Is there a pending lawsuit regarding the extension at OKW? I suspect this is why DVC is trying to buy back as much OKW as they can. They are really active on 2043 contracts there and also sent out that insulting buyback offer a while ago to OKW owners. If they have to honor 2057 for all owners, you can bet there will be those that paid for the extension asking for a refund.


----------



## TheHolleys87

dioxide45 said:


> Is there a pending lawsuit regarding the extension at OKW? I suspect this is why DVC is trying to buy back as much OKW as they can. They are really active on 2043 contracts there and also sent out that insulting buyback offer a while ago to OKW owners. If they have to honor 2057 for all owners, you can bet there will be those that paid for the extension asking for a refund.

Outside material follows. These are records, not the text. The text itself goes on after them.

/-- Lanes begin training at a rate, or retraining (R151, R152): a lane to which the rate is not common, or that fails R145, is
treated as failed. -/
def startRate (s : State) (g st rate : Nat) (ls : List Nat) : State :=
  let pid := s.refPid g
  ls.foldl (fun s l =>
    let ok := s.memberOk g l pid
    let s := (enterLane s l st).put F.lsa_member_mismatch l (b2n !ok)
    let s := s.put F.lsa_rate l rate
    let x := s.lane l
    s.setLane l { x with tryRate := rate, ready := false, result := if ok && x.common.contains rate then none else some false, locked := false, invalid := 0, headers := [], ucw := [] }) s

/-- The operating run chosen goes to ALIGN and the other lanes to STANDBY, in the mode of R150; a lane in RETRAIN that failed the rate goes to
CAP_EXCH (R153). -/
def toAlign (s : State) (g : Nat) (passed : List Nat) (rate fec first code : Nat) : State :=
  let run := upTo first (2 ^ code)
  let p64 := !s.host g && run.all fun l => match s.capOf l with
    | some w => Nat.testBit (capFormats w) 1
    | none => false
  let s := (s.lanesIn g [3, 5, 6, 7]).foldl (fun s l =>
    let s := (((s.put F.lsa_rate l rate).put F.lsa_fec l fec).put F.lsa_width l code).put F.lsa_fmt_p64 l (b2n p64)
    let x := s.lane l
    let s := s.setLane l { x with mkCount := none, mkSeen := 0, mkBad := 0, trained := if passed.contains l then distinct (x.trained ++ [rate]) else x.trained }
    if s.laneState l = 7 && !passed.contains l then toCap s l else enterLane s l (if run.contains l then 4 else 6)) s
  let pid := (s.capOf first).map capPid
  s.setGroup g { s.group g with passed := passed, nextRun := some (first, code), mode := { rate := rate, fec := fec, code := code, pid := pid } }

/-- The rate result of a span, once every lane that trains has its own (R150, R152, R153). DESIGN CHOICE (log 19): where lanes pass but R143 allows
no run of them, the next lower rate follows, as where no lane passes. -/
def rateResult : Nat → State → Nat → State
  | 0, s, _ => s
  | n + 1, s, g =>
    let ls := s.lanesIn g [3, 7]
    if ls.isEmpty || ls.any fun l => (s.lane l).result.isNone then s
    else
      let rate := (s.lane (ls.headD 0)).tryRate
      let passed := ls.filter fun l => (s.lane l).result = some true
      match s.chooseRun g passed with
      | some (first, code) => toAlign s g passed rate (s.fecFor ls rate) first code
      | none =>
        if ls.any fun l => s.laneState l = 7 then groupToCap s g
        else
          match [4, 3, 2, 1, 0].find? fun r => decide (r < rate) && ls.any fun l => (s.lane l).common.contains r with
          | some r => rateResult n (startRate s g 3 r ls) g
          | none => (s.lanesIn g [3, 6]).foldl (fun s l => toDetect (s.satInc F.lsc_train_fails l 1) l) s

/-- The entries into RETRAIN of the last second (R154). -/
def State.recentRetrains (s : State) (g : Nat) : List Nat :=
  (s.group g).retrains.filter fun t => decide (s.tb.tick < t + Config.second)

/-- The group enters RETRAIN at its current rate (R153, R154). -/
def startRetrain (s : State) (g : Nat) : State :=
  let run := s.runLanes g
  let up := s.groupUp g
  let s := s.setGroup g { s.group g with retrains := s.recentRetrains g ++ [s.tb.tick] }
  let ls := s.lanesIn g [4, 5, 6, 7]
  let s := ls.foldl (fun s l => s.satInc F.lsb_retrains l 1) s
  rateResult 6 (leaveIfUp (startRate s g 7 (s.group g).mode.rate ls) g up run) g

/-- A retrain trigger or an accepted retrain request: RETRAIN, or FAULTY at the retrain limit (R154). `notify` sends the request of R154. -/
def enterRetrain (s : State) (g : Nat) (notify : Bool) : State :=
  if s.get F.lane_retrain_limit g ≤ (s.recentRetrains g).length then groupToFaulty s g
  else
    let x := s.group g
    startRetrain (if notify && s.groupUp g then requestBlock (s.setGroup g { x with nextRn := (x.nextRn + 1) % 256 }) g x.nextRn 1 0 0 else s) g

/-- A retrain trigger (R154): RETRAIN or DETECT, as auto_retrain of the group's first lane says. -/
def retrainTrigger (s : State) (g : Nat) : State :=
  if s.flag F.lane_auto_retrain g then enterRetrain s g true else groupToDetect s g

/-- The group follows a lane that has gone: what trains may now have its rate result, and STANDBY lanes follow a group without
lanes in training or in its run (R153). -/
def groupFollow (s : State) (g : Nat) : State :=
  if !(s.lanesIn g [3, 7]).isEmpty then rateResult 6 s g
  else if (s.lanesIn g [4, 5]).isEmpty then (s.lanesIn g [6]).foldl toDetect s
  else s

/-- One lane leaves for DOWN (0) or DETECT (1). A run that loses a lane is a retrain trigger. -/
def laneLoss (s : State) (l st : Nat) : State :=
  let g := s.groupOf l
  let run := s.runLanes g
  let s := enterLane (clearMode s l) l st
  if (s.span g).all fun m => s.laneState m = 0 || s.laneState m = 10 then
    groupIsDown (leaveIfUp s g (!run.isEmpty) run) g
  else if run.contains l then
    if (s.lanesIn g [5, 6]).isEmpty then leaveIfUp s g true run else retrainTrigger s g
  else groupFollow s g

/-- LANE.en has changed (R153): 1 leaves DOWN for DETECT, 0 goes to DOWN. -/
def laneEnChange (s : State) (l : Nat) : State :=
  let st := s.laneState l
  if s.flag F.lane_en l then (if st = 0 && s.canDetect l then toDetect s l else s)
  else if st = 0 || st = 8 || st = 10 then s else laneLoss s l 0

/-- An accepted width change takes effect: ALIGN with the new run (R153, R156). -/
def applyWidth (s : State) (g first code : Nat) : State :=
  let run := s.runLanes g
  let x := s.group g
  let s := toAlign s g x.passed x.mode.rate x.mode.fec first code
  let t := groupDown s g run
  t.setGroup g { t.group g with nextRun := some (first, code) }

/-- The lanes that a width change may use: those that passed the current rate and are still in the group, and declare the partner_id of the
current run (R145, R158, R161). -/
def State.widthLanes (s : State) (g : Nat) : List Nat :=
  (s.group g).passed.filter fun l => (s.laneState l = 5 || s.laneState l = 6) && s.memberOk g l (s.group g).mode.pid

/-- An UP group asks for the run that R143 now gives, when that is another (R161, R168). DESIGN CHOICE (log 19): where R143 gives none after LANE_GROUP
WIDTH, the group goes to CAP_EXCH, as after a retirement. -/
def widthFollow (s : State) (g : Nat) : State :=
  if s.groupUp g then
    match s.chooseRun g (s.widthLanes g) with
    | some (first, code) =>
      if upTo first (2 ^ code) = s.runLanes g then s else linkRequest s g 2 code (first - g)
    | none => groupToCap s g
  else s
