/-- The flags PARTIAL_PRE, REMAP, LATE and SHED of a segment (R303), as bits 5 to 2. -/
def State.segFlags (s : State) (g : Seg) : Nat :=
  let any1 := fun (f : Tile → Nat → Nat → Bool) => g.tiles.any fun u => f (s.tile u) (g.cut u).1 (g.cut u).2
  let remap := any1 fun x a b => x.lastRemap.any fun r => decide (a ≤ r.1 * 1024) && decide (r.1 * 1024 ≤ b)
  let late := any1 fun x a b => noteOver x.late a b fun n => n ≠ 0
  let shed := any1 fun x a b => noteOver x.shed a b fun n => Nat.testBit n 2
  32 * b2n (decide (g.time - g.pre * 1024 < g.eSeg)) + 16 * b2n remap + 8 * b2n late + 4 * b2n shed

/-- The SEG_HDR record of a segment (R303, R360): `held` sets HELD. -/
def segHeader (desc : Nat) (g : Seg) (held : Bool) : List Word :=
  [pack [(63, 60, 5), (59, 40, desc), (39, 37, g.d), (36, 32, g.source), (31, 0, g.trigNo)],
    devWord g.time,
    pack [(63, 58, g.flags + b2n held), (53, 0, g.base)],
    pack [(63, 37, g.hits.length), (36, 32, g.missing), (31, 0, min (2 ^ 32 - 1) g.misses)],
    if 32 ≤ g.flags then devWord g.eSeg else 0#64]

/-- The records of a segment as a unit (R329); `seg` names it for its delivery. -/
def segRecs (desc : Nat) (g : Seg) (held : Bool) (hits : List THit) (seg : Option Nat) : List Rec :=
  let n := hits.length
  let body := (hits.zip (upTo 1 n)).map fun e => ({ words := hitWords e.1 (g.base * 1024), first := false, last := e.2 = n, seg := seg } : Rec)
  { words := segHeader desc g held, first := true, last := n = 0, seg := seg } :: body

/-- Buffers of 4 KiB for a number of words (R306). -/
def bufsFor (words : Nat) : Nat := ceilDiv words 512

/-- The buffers in use by every partition. -/
def State.poolUsed (s : State) : Nat := sumOver (fun p => s.get F.segb_bufs_used (p * 16)) (upTo 0 256)

/-- The buffers that the pool and a partition's quota have left (R306); the Oasis has none without a powered stack. -/
def State.bufsFree (s : State) (part : Nat) : Nat :=
  if s.stacks = 0 then 0 else min (s.get F.segg_oasis_gib 0 * 2 ^ 18 - s.poolUsed) (s.get F.segp_buf_quota (part * 16) * 16 - s.get F.segb_bufs_used (part * 16))

/-- Adds to the buffers in use. -/
def useBufs (s : State) (part n : Nat) : State := s.put F.segb_bufs_used (part * 16) (s.get F.segb_bufs_used (part * 16) + n)
/-- Takes from the buffers in use. -/
def freeBufs (s : State) (part n : Nat) : State := s.put F.segb_bufs_used (part * 16) (s.get F.segb_bufs_used (part * 16) - n)

/-- The buffers a segment holds. -/
def Seg.bufs (g : Seg) : Nat := sumOver (fun e => bufsFor e.2) g.left

/-- A segment is no more: its descriptor and buffers are free (R308). -/
def freeSeg (s : State) (desc : Nat) (g : Seg) : State :=
  let s := freeBufs { s with segs := merase s.segs desc } g.part g.bufs
  s.put F.sega_desc_used (g.part * 16) (s.get F.sega_desc_used (g.part * 16) - 1)

/-- A segment has been delivered (R302, R305, R308). -/
def segDelivered (s : State) (desc : Nat) (g : Seg) : State :=
  let t := s.tdef g.part g.d
  let s := s.setTdef g.part g.d { t with outstanding := t.outstanding - 1 }
  if g.hold then
    let limit := if g.holdMs = 0 then none else some (s.tb.tick + g.holdMs * Config.milli)
    (s.setSeg desc { g with st := 2, deadline := limit }).wrapInc F.sega_held (g.part * 16) 1
  else freeSeg s desc g

/-- A record of a segment has been written into its queue's tail, or is not written at all (R302, R308, R330). -/
def segWritten (s : State) (r : Rec) : State :=
  match r.seg with
  | none => s
  | some n =>
    match mfind s.segs n with
    | none => s
    | some g =>
      if g.st ≠ 1 then s
      else
        let tile := chanTile (bits (r.words.headD 0#64) 59 37)
        let old := mget 0 g.left tile
        let now := if r.first then old else old - r.words.length
        let s := freeBufs s g.part (bufsFor old - bufsFor now)
        let g := { g with left := mset 0 g.left tile now, toWrite := g.toWrite - 1 }
        if g.toWrite = 0 then segDelivered s n g else s.setSeg n g

/-- A built segment is placed in its queue once no piece of it waits for buffers (R302, R304). -/
def segPlace (s : State) (desc : Nat) : State :=
  match mfind s.segs desc with
  | none => s
  | some g =>
    if !g.built || g.st ≠ 0 || s.pieces.any (fun p => p.desc = desc) then s
    else
      let recs := segRecs desc g g.hold (if g.hold then [] else g.hits) (some desc)
      let g := { g with st := 1, toWrite := recs.length }
      let s := place (s.setSeg desc g) g.queue { caravan := (g.time + g.post * 1024) / 1024 / 4096, order := 2, a := g.time, b := desc, recs := recs }
      if s.queueEn g.queue then s else recs.foldl segWritten s

/-- Buffers granted to a piece, each on the stack of its place in the Oasis, a free value (R15, R306, log 4). -/
def takeBufs (s : State) (desc part tile n : Nat) : State :=
  let on := (upTo s.freeCount n).map fun i => s.stackAt (Config.spillPlace (320 + i))
  let s := { useBufs s part n with freeCount := s.freeCount + n }
  match mfind s.segs desc with
  | some g => s.setSeg desc { g with bufOn := mset [] g.bufOn tile (mget [] g.bufOn tile ++ on) }
  | none => s

/-- A piece of a segment is dropped (R307): its hits and its buffers. -/
def Seg.dropPiece (g : Seg) (tile : Nat) : Seg :=
  { g with hits := g.hits.filter (fun h => chanTile h.chan ≠ tile), need := merase g.need tile, left := merase g.left tile, bufOn := merase g.bufOn tile, missing := Nat.lor g.missing (2 ^ (tile / 64)), flags := Nat.lor g.flags 2 }

/-- A piece asks for its buffers (R306, R307). -/
def askBufs (desc part : Nat) (s : State) (e : Nat × Nat) : State :=
  let need := bufsFor e.2
  let has := min need (s.bufsFree part)
  let s := takeBufs s desc part e.1 has
  if has = need then s
  else { s with pieces := s.pieces ++ [{ desc := desc, tile := e.1, has := has, lacks := need - has, since := s.tb.tick }] }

For what it’s worth, I haven’t read of a lawsuit, but I have read of multiple owners’ attorneys pointing out to DVC exactly what you pointed out about the ground lease. And I’ve also read that when a 2042 contract is sold, the sellers have to sign a quit-claim for the extension before Disney will pass on its ROFR.


----------



## bnoble

dioxide45 said:


> If they have to honor 2057 for all owners, you can bet there will be those that paid for the extension asking for a refund.


Some percentage of owners signed the quit claim deed when the lease was extended--and probably a substantial number of them. As I understand it, anyone who didn't sign one (or didn't buy the extension) is being told they must do so as a condition of transfer if they sell their points. I will bet that's being applied to gratuitous transfers as well.

That leaves only people who (a) never signed the quit-claim, (b) didn't buy the extension, and (c) held the deed until 2042. I will bet there are very few people in that category, if only because of the Grim Reaper. I also suspect the Mouse will find some way to close the door on anyone who is left.


----------



## bizaro86

bnoble said:


> Some percentage of owners signed the quit claim deed when the lease was extended--and probably a substantial number of them. As I understand it, anyone who didn't sign one (or didn't buy the extension) is being told they must do so as a condition of transfer if they sell their points. I will bet that's being applied to gratuitous transfers as well.
> 
> That leaves only people who (a) never signed the quit-claim, (b) didn't buy the extension, and (c) held the deed until 2042. I will bet there are very few people in that category, if only because of the Grim Reaper. I also suspect the Mouse will find some way to close the door on anyone who is left.



I don't see how an hoa could require a quit claim to a developer to transfer real property. Doesn't seem likely to be legal to me. But of course someone would have to fight them on it.


----------



## dioxide45

bizaro86 said:


> I don't see how an hoa could require a quit claim to a developer to transfer real property. Doesn't seem likely to be legal to me. But of course someone would have to fight them on it.


The strong arm of Disney...


----------



## bnoble

Remember that the property is subject to the governing documents (it says so right on the deed); I wouldn't be surprised if there is a hook in those somewhere that accounts for this. For example, the contract agreed to by the original purchaser has a defined end date of 2042 for participation in the points program, which might give the Mouse a leg to stand on for both denial of use for those who don't sell and requiring the quit claim on transfer.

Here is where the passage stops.